Тягач пожевал губами и поднял глаза к потолку.
— Что же тебе сказать-то, милок? Анекдот про прапорщика и пальму с кокосами на необитаемом острове слышал? То-то. Жизнь — не необитаемый остров, тут не трясти, тут думать надо, тем более в таком деле, как наше. А ты заладил — климат, не климат…
— Так что делать-то будем, Борисыч? При таких раскладах нам надо вместе держаться.
— А ты заезжай ко мне на огонек, Мишу прихвати, вот все и покалякаем. Прямо сегодня вечерком и заезжайте, часиков в восемь-девять. Уважьте старика, лады?
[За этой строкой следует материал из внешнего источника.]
/-- Settles O23. -/
theorem addressTableInstalls : Obligations.AddressTableInstalls := by
  unfold Obligations.AddressTableInstalls
  intro s f rest via old new handed kind idle opened sound hold hnew s0
  have tbs : s0.tbs = s.tbs := by simp [s0]
  have dsp : s0.dsp = s.dsp := by simp [s0]
  have trc : s0.trc = s.trc := by simp [s0]
  have acts : exec .cfgCommit s = .next (fnuSettle (offerReply (tableCommitted s0 .address)
      (resultFrame s.primaryAddress 8 .accepted (sumBytes (s.tbs.edit.take 48) % 65536)))) :=
    exec_cfgCommit_accepted handed kind idle opened sound
  have owner : s0.entry (ownerEntry s0) = old := by rw [hold, ownerEntry_congr tbs, State.entry, State.entry, tbs]
  clear_value s0
  obtain ⟨before, after⟩ := tableCommitted_address s0
  rw [owner, tbs] at after
  rw [tbs] at before
  have time : (activePut s0 .address (s.tbs.edit.take 48)).lossTime = s.lossTime := by
    simp [State.lossTime, setting1, activePut, tablePut, tbs]
  have ⟨changes, stays⟩ := addressInstalled_of_owner (activePut s0 .address (s.tbs.edit.take 48)) old
  have after_owner : (activePut s0 .address (s.tbs.edit.take 48)).entry
      (ownerEntry (activePut s0 .address (s.tbs.edit.take 48))) = new := hnew.symm
  rw [after_owner] at changes stays
  clear after_owner
  generalize activePut s0 .address (s.tbs.edit.take 48) = b at before after time changes stays

  have keptDsp : b.dsp = s.dsp := (before .dsp (by simp)).trans dsp
  have keptTrc : b.trc = s.trc := (before .trc (by simp)).trans trc
  refine ⟨tableCommitted s0 .address, acts, fun h => ?_, fun kind address sense => ?_,
    fun was is address turned step => ?_⟩
  · rw [changes h] at after
    refine ⟨?_, ?_⟩
    · rw [after .dsp (by simp), lossRestart, setDsp_dsp, keptDsp, time]
    · refine sameBut_trans (sameBut_mono before (by simp)) (sameBut_trans ?_ (sameBut_mono after (by simp)))
      intro p hp
      cases p <;> first | rfl | simp at hp
  · rw [(stays kind address).1 sense] at after
    exact sameBut_trans before after
  · rw [(stays (was.trans is.symm) address).2 is turned] at after
    have inverted : (tableCommitted s0 .address).trc = (statedInverted b).trc := after .trc (by simp)
    have same : (tableCommitted s0 .address).dsp = s.dsp := by
      rw [after .dsp (by simp), ← keptDsp]
      simp
    rw [inverted, ← keptTrc]
    exact ⟨same, statedInverted_trc b (by rwa [keptTrc])⟩

end Sys2Proof.Laws
end

section
/-!
PROOFS. The functions that a FUNC sets (R27, R56), and the bytes of the status record (R35).
-/
namespace Sys2Proof.Laws

open Sys2Proof.Machine

/-! ### The functions that a FUNC sets (R27, R56) -/

/-- The function at place `b` of a group given its state, if it lies in the window. -/
def functionGiven (group states low high : Nat) (fs : BitVec 64) (b : Nat) : BitVec 64 :=
  let n := 8 * group + b
  if low ≤ n && n ≤ high then
    (if states / 2 ^ b % 2 = 1 then fs ||| BitVec.twoPow 64 n else fs &&& ~~~(BitVec.twoPow 64 n))
  else fs

theorem functionsSet_eq (fs : BitVec 64) (group states low high : Nat) :
    functionsSet fs group states low high = (List.range 8).foldl (functionGiven group states low high) fs := rfl

theorem getLsbD_functionGiven (fs : BitVec 64) (group states low high b : Nat) {n : Nat} (hn : n < 64) :
    (functionGiven group states low high fs b).getLsbD n =
      if n = 8 * group + b ∧ low ≤ n ∧ n ≤ high then states.testBit b else fs.getLsbD n := by
  have bit : states.testBit b = decide (states / 2 ^ b % 2 = 1) := Nat.testBit_eq_decide_div_mod_eq
  by_cases here : n = 8 * group + b
  · subst here
    simp only [functionGiven, bit]
    (repeat' split) <;> simp_all
  · simp only [functionGiven, here, false_and, if_false]
    (repeat' split) <;> simp [here, hn]

/-- The places of a group are given one after another, each its own function. -/
theorem getLsbD_functionsGiven (fs : BitVec 64) (group states low high : Nat) {m n : Nat} (hm : m ≤ 8) (hn : n < 64) :
    ((List.range m).foldl (functionGiven group states low high) fs).getLsbD n =
      if n / 8 = group ∧ n % 8 < m ∧ low ≤ n ∧ n ≤ high then states.testBit (n % 8) else fs.getLsbD n := by
  induction m with
  | zero => simp
  | succ m ih =>
    rw [List.range_succ, List.foldl_append, List.foldl_cons, List.foldl_nil, getLsbD_functionGiven _ _ _ _ _ _ hn,
      ih (by omega)]
    by_cases here : n = 8 * group + m
    · obtain ⟨inGroup, place⟩ : n / 8 = group ∧ n % 8 = m := by omega
      simp only [here.symm, true_and, inGroup, place, Nat.lt_irrefl, Nat.lt_succ_self, false_and, and_false, if_false]
    · have place : n / 8 = group ∧ n % 8 < m + 1 ↔ n / 8 = group ∧ n % 8 < m := by omega
      simp only [here, false_and, if_false, ← and_assoc, place]

/-- R27: a function of the group that lies in the window has its bit, and every other stays. -/
theorem getLsbD_functionsSet (fs : BitVec 64) (group states low high : Nat) {n : Nat} (hn : n < 64) :
    (functionsSet fs group states low high).getLsbD n =
      if n / 8 = group ∧ low ≤ n ∧ n ≤ high then states.testBit (n % 8) else fs.getLsbD n := by
  have place : n % 8 < 8 := Nat.mod_lt n (by omega)
  rw [functionsSet_eq, getLsbD_functionsGiven fs group states low high (Nat.le_refl 8) hn]
  simp only [place, true_and]

theorem functionsHanded_functions (s : State) (group states low high : Nat) :
    (functionsHanded s group states low high).fnu.functions = functionsSet s.fnu.functions group states low high := by
  simp only [functionsHanded]
  split
  · next same => exact same.symm
  · simp

theorem exec_func_handed {s : State} {f : Frame} {rest : List Frame} {k : Nat} (handed : HandedOn s f rest (.entry k))
    (kind : frameKind f = 2) :
    exec .func s = .next (fnuSettle (functionsHanded (frameTaken s f rest) (byteAt (framePayload f) 0)
      (byteAt (framePayload f) 1) (s.entry k).low (s.entry k).high)) := by
  obtain ⟨⟨run, inbound⟩, via⟩ := handed
  have tbs : (frameTaken s f rest).tbs = s.tbs := by simp
  refine (settled_running run).trans ?_
  rw [dispatch_handed inbound (decide_eq_true kind) via, handFunc, State.entry, State.entry, tbs]

/-- Settles O27. -/
theorem funcSetsTheWindow : Obligations.FuncSetsTheWindow := by
  unfold Obligations.FuncSetsTheWindow
  intro s f rest k handed kind
  refine ⟨_, exec_func_handed handed kind, fun p hp => ?_, by simp, fun n hn => ?_⟩
  · cases p <;> simp_all [partSame]
  · rw [fnuSettle_functions, functionsHanded_functions, getLsbD_functionsSet _ _ _ _ _ hn]
    simp

/-! ### The bits and halves of a byte -/

theorem bitAt_iff (b : List Byte) (i n : Nat) : bitAt b i n = decide (byteAt b i / 2 ^ n % 2 = 1) := by
  rw [bitAt, byteAt, BitVec.getLsbD, Nat.testBit_eq_decide_div_mod_eq]

/-- The two halves of a byte. -/
theorem fieldAt_halves {b : List Byte} {i high low : Nat} (eq : byteAt b i = (high * 16 + low) % 256) (hh : high < 16)
    (hl : low < 16) : fieldAt b i 4 4 = high ∧ fieldAt b i 0 4 = low := by
  simp only [fieldAt, eq]
  omega

theorem flagBit_eq (b : Bool) (n : Nat) : flagBit b n = b.toNat * 2 ^ n := by cases b <;> simp [flagBit]

/-- The bit of a byte that holds a flag at its weight. -/
theorem bitAt_of_flag {b : List Byte} {i n : Nat} {flag : Bool} (h : byteAt b i / 2 ^ n % 2 = flag.toNat) :
    bitAt b i n = flag := by
  rw [bitAt_iff, h]
  cases flag <;> rfl

/-- Four flags in the low half of a byte. -/
theorem bitAt_fourFlags {b : List Byte} {i : Nat} {p q r s : Bool}
    (eq : byteAt b i = (flagBit p 0 + flagBit q 1 + flagBit r 2 + flagBit s 3) % 256) :
    bitAt b i 0 = p ∧ bitAt b i 1 = q ∧ bitAt b i 2 = r ∧ bitAt b i 3 = s ∧ fieldAt b i 4 4 = 0 := by
  simp only [flagBit_eq] at eq
  have := p.toNat_le
  have := q.toNat_le
  have := r.toNat_le
  have := s.toNat_le
  refine ⟨bitAt_of_flag ?_, bitAt_of_flag ?_, bitAt_of_flag ?_, bitAt_of_flag ?_, ?_⟩ <;> simp only [fieldAt, eq] <;> omega

/-- Three flags at the top of a byte, and a code of three bits at its foot. -/
theorem bitAt_threeFlags {b : List Byte} {i low : Nat} {p q r : Bool}
    (eq : byteAt b i = (flagBit p 7 + flagBit q 6 + flagBit r 5 + low) % 256) (hl : low < 8) :
    bitAt b i 7 = p ∧ bitAt b i 6 = q ∧ bitAt b i 5 = r ∧ fieldAt b i 3 2 = 0 ∧ fieldAt b i 0 3 = low := by
  simp only [flagBit_eq] at eq
  have := p.toNat_le
  have := q.toNat_le
  have := r.toNat_le
  refine ⟨bitAt_of_flag ?_, bitAt_of_flag ?_, bitAt_of_flag ?_, ?_, ?_⟩ <;> simp only [fieldAt, eq] <;> omega

/-! ### The codes of the status record (R35) -/

theorem powerCode_lt (p : PowerState) : powerCode p < 16 := by cases p <;> decide
theorem activeCode_lt (a : Active) : activeCode a < 16 := by cases a <;> decide
theorem tractionCode_lt (t : Traction) : tractionCode t < 16 := by cases t <;> decide
theorem smokeCode_lt (t : SmokeState) : smokeCode t < 8 := by cases t <;> decide
theorem resetCode_lt (k : ResetKind) : resetCode k < 256 := by cases k <;> decide

/-- A two-byte value of the record. -/
theorem word16At_of_bytes {b : List Byte} {i n : Nat} (high : byteAt b i = n / 256 % 256)
    (low : byteAt b (i + 1) = n % 256) (hn : n < 65536) : word16At b i = n := by
  simp only [word16At, high, low]
  omega

/-- Settles O19. -/
theorem statusRecordLayout : Obligations.StatusRecordLayout := by
  unfold Obligations.StatusRecordLayout
  intro s shed step ramp applied speed load errors results r
  have byte (i n : Nat) (h : r.getD i 0 = toByte n) : byteAt r i = n % 256 := by rw [byteAt, h, toByte_toNat]
  have temperature : resultOf s.msq .boardT ≤ 4095 := by
    simp only [resultOf, List.getD_eq_getElem?_getD]
    cases h : s.msq.results[channelNumber .boardT]? with
    | none => simp
    | some c => exact results c (List.mem_of_getElem? h)
  have hv : vint s.trc < 65536 := by
    rw [vint]
    omega
  obtain ⟨power, active⟩ := fieldAt_halves (byte 0 _ rfl) (powerCode_lt _) (activeCode_lt _)
  obtain ⟨level, traction⟩ := fieldAt_halves (byte 1 _ rfl) (Nat.lt_of_le_of_lt shed (by decide)) (tractionCode_lt _)
  obtain ⟨armed, drive, cam, spare, smoke⟩ := bitAt_threeFlags (byte 2 _ rfl) (smokeCode_lt _)
  obtain ⟨truncated, dropped, reply, relay, linkSpare⟩ := bitAt_fourFlags (byte 12 _ rfl)
  obtain ⟨defaulted, underrun, dry, lockout, faultSpare⟩ := bitAt_fourFlags (byte 13 _ rfl)
  refine ⟨rfl, power.trans ?_, active.trans ?_, level, traction.trans ?_, armed, drive, cam, spare, smoke.trans ?_,
    ?_, ?_, ?_, ?_, ?_, ?_, truncated, dropped, reply, relay, linkSpare, defaulted, underrun, dry, lockout, faultSpare,
    ?_, ?_⟩
  · rfl
  · rfl
  · rfl
  · rfl
  · exact (byte 3 _ rfl).trans (Nat.mod_eq_of_lt (by omega))
  · exact word16At_of_bytes (byte 4 _ rfl) (byte 5 _ rfl) hv
  · exact word16At_of_bytes (byte 6 _ rfl) (byte 7 _ rfl) (by omega)
  · exact word16At_of_bytes (byte 8 _ rfl) (byte 9 _ rfl) (by omega)
  · exact (byte 10 _ rfl).trans (Nat.mod_eq_of_lt (by omega))
  · exact (byte 11 _ rfl).trans (Nat.mod_eq_of_lt (resetCode_lt _))
  · exact (byte 14 _ rfl).trans (Nat.mod_eq_of_lt (by omega))
  · exact (byte 15 _ rfl).trans (Nat.mod_eq_of_lt (by omega))

end Sys2Proof.Laws
end

section
/-!
PROOFS. Resets: the bytes that one interrupts (R148), the taking of one (R33, R54, R190, R191), and the release (R53, R182).
-/
namespace Sys2Proof.Laws

open Sys2Proof.Machine

/-! ### The bytes that a reset interrupts (R148) -/

theorem and_or_self (x y : Byte) : x &&& (x ||| y) = x := by
  ext i h
  cases hx : x[i] <;> simp [hx]

theorem and_and_or_self (x d y : Byte) : x &&& d &&& (x &&& (d ||| y)) = x &&& d := by
  ext i h
  cases hx : x[i] <;> cases hd : d[i] <;> simp [hx, hd]

theorem eraseCutShort_cons (c : Host.Cell) (rest : List Host.Cell) (sector k : Nat) :
    eraseCutShort (c :: rest) sector k =
      (if inSector sector c.1 then cellCutShort sector k c else some c).toList ++ eraseCutShort rest sector k := by
  rw [eraseCutShort, List.filterMap_cons]
  split
  · next none => rw [none]; rfl
  · next some => rw [some]; rfl

theorem readCell_eraseCutShort {lo : Nat} {m : List Host.Cell} (sector k n : Nat) (h : cellsAbove lo m = true) :
    readCell (eraseCutShort m sector k) n =
      if inSector sector n then readCell m n ||| Config.interruptedBits (k + (n - 4096 * sector)) else readCell m n := by
  have erased (v : Byte) : erasedByte ||| v = erasedByte := BitVec.allOnes_or
  induction m generalizing lo with
  | nil => simp [eraseCutShort, readCell, erased]
  | cons c rest ih =>
    simp only [cellsAbove, Bool.and_eq_true, decide_eq_true_eq] at h
    obtain ⟨-, above⟩ := h
    have ih := ih above
    by_cases within : inSector sector c.1 = true
    · by_cases gone : c.2 ||| Config.interruptedBits (k + (c.1 - 4096 * sector)) = erasedByte
      · have unlisted : (if inSector sector c.1 then cellCutShort sector k c else some c) = none := by
          simp [within, cellCutShort, gone]
        rw [eraseCutShort_cons, unlisted, Option.toList_none, List.nil_append, ih, readCell]
        by_cases here : c.1 = n
        · subst here
          rw [readCell_below above (by omega), if_pos within, if_pos within, if_pos rfl, gone, erased]
        · rw [if_neg here]
      · have kept : (if inSector sector c.1 then cellCutShort sector k c else some c) =
            some (c.1, c.2 ||| Config.interruptedBits (k + (c.1 - 4096 * sector))) := by
          simp [within, cellCutShort, gone]
        rw [eraseCutShort_cons, kept, Option.toList_some, List.singleton_append, readCell, readCell, ih]
        by_cases here : c.1 = n
        · subst here
          rw [if_pos rfl, if_pos within, if_pos rfl]
        · rw [if_neg here, if_neg here]
    · have kept : (if inSector sector c.1 then cellCutShort sector k c else some c) = some c := if_neg within
      rw [eraseCutShort_cons, kept, Option.toList_some, List.singleton_append, readCell, readCell, ih]
      by_cases here : c.1 = n
      · subst here
        rw [if_pos rfl, if_neg within, if_pos rfl]
      · rw [if_neg here, if_neg here]

theorem readCell_programCutShort {m : List Host.Cell} {a : Nat} {data : List Byte} (k n : Nat)
    (h : cellsAbove 0 m = true) :
    readCell (programCutShort m a data k) n =
      if a ≤ n ∧ n < a + data.length then
        readCell m n &&& (data.getD (n - a) 0 ||| Config.interruptedBits (k + (n - a)))
      else readCell m n := by
  induction data generalizing m a k with
  | nil => exact (if_neg (by simp only [List.length_nil]; omega)).symm
  | cons d rest ih =>
    simp only [programCutShort, List.length_cons]
    rw [ih _ (cellsAbove_writeCell _ h (by omega)), readCell_writeCell _ _ h]
    by_cases here : n = a
    · subst here
      simp
    · rw [if_neg here]
      by_cases later : a + 1 ≤ n ∧ n < a + 1 + rest.length
      · obtain ⟨i, rfl⟩ : ∃ i, n = a + 1 + i := ⟨n - (a + 1), by omega⟩
        rw [if_pos later, if_pos (by omega), show a + 1 + i - a = i + 1 by omega, List.getD_cons_succ,
          show a + 1 + i - (a + 1) = i by omega, show k + 1 + i = k + (i + 1) by omega]
      · rw [if_neg later, if_neg (by omega)]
На другом конце провода замолчали.
— Лады, — ответил наконец Кабан, — благодарствую за приглашение, Борисыч.
— Ну, тогда до встречи, — удовлетворенно сказал Тягач и дал отбой.
Повесив трубку, Тягач пристально посмотрел на пейсатого старичка.
— Ну, что скажешь, Зяма?
Старичок воздел к небу морщинистые лапки:
— Таки что тут скажешь, Яков Борисович? Это как тогда, когда я имел такую глупость проиграться этим кишиневским марамоям и еще не знал, что вы, Яков Борисович, дай бог вам здоровья, меня выкупите, я тогда сказал себе: Зяма, у тебя есть одна большая неприятность!
— Одна большая неприятность, говоришь? — задумчиво спросил Тягач и опять пожевал губами. — Ну, одна не одна, а вот то, что большая, это ты в точку попал, Зиновий свет мой Исаакович. И похоже, что ее зовут Арбузом…
Тягач любил подчеркивать свою старорежимность, которую считал признаком солидности и основательности. Поэтому он не признавал всяких там новомодных офисов и практически безвылазно сидел в своей, как он выражался, берлоге, выбираясь из нее только в случае крайней необходимости. Оттуда и делами руководил.
Берлога была под стать хозяину.
Еще в конце восьмидесятых, как только представилась легальная возможность, Тягач отхватил себе участок соток в восемьдесят в Парголово, прямо у Шуваловского парка. До Тягача там тихо бедствовал какой-то полуразвалившийся дом культуры, который Тягач приватизировал и тут же снес под корень. Потом к участку были приплюсованы еще соток пятьдесят за счет соседей из числа местных аборигенов, страшно обрадовавшихся тому, что их переселили из старых бревенчатых домов без водопровода и канализации в отдельные двухкомнатные хрущовки где-то под Гореловом. О реальной цене своих участков аборигены, понятное дело, и не задумывались.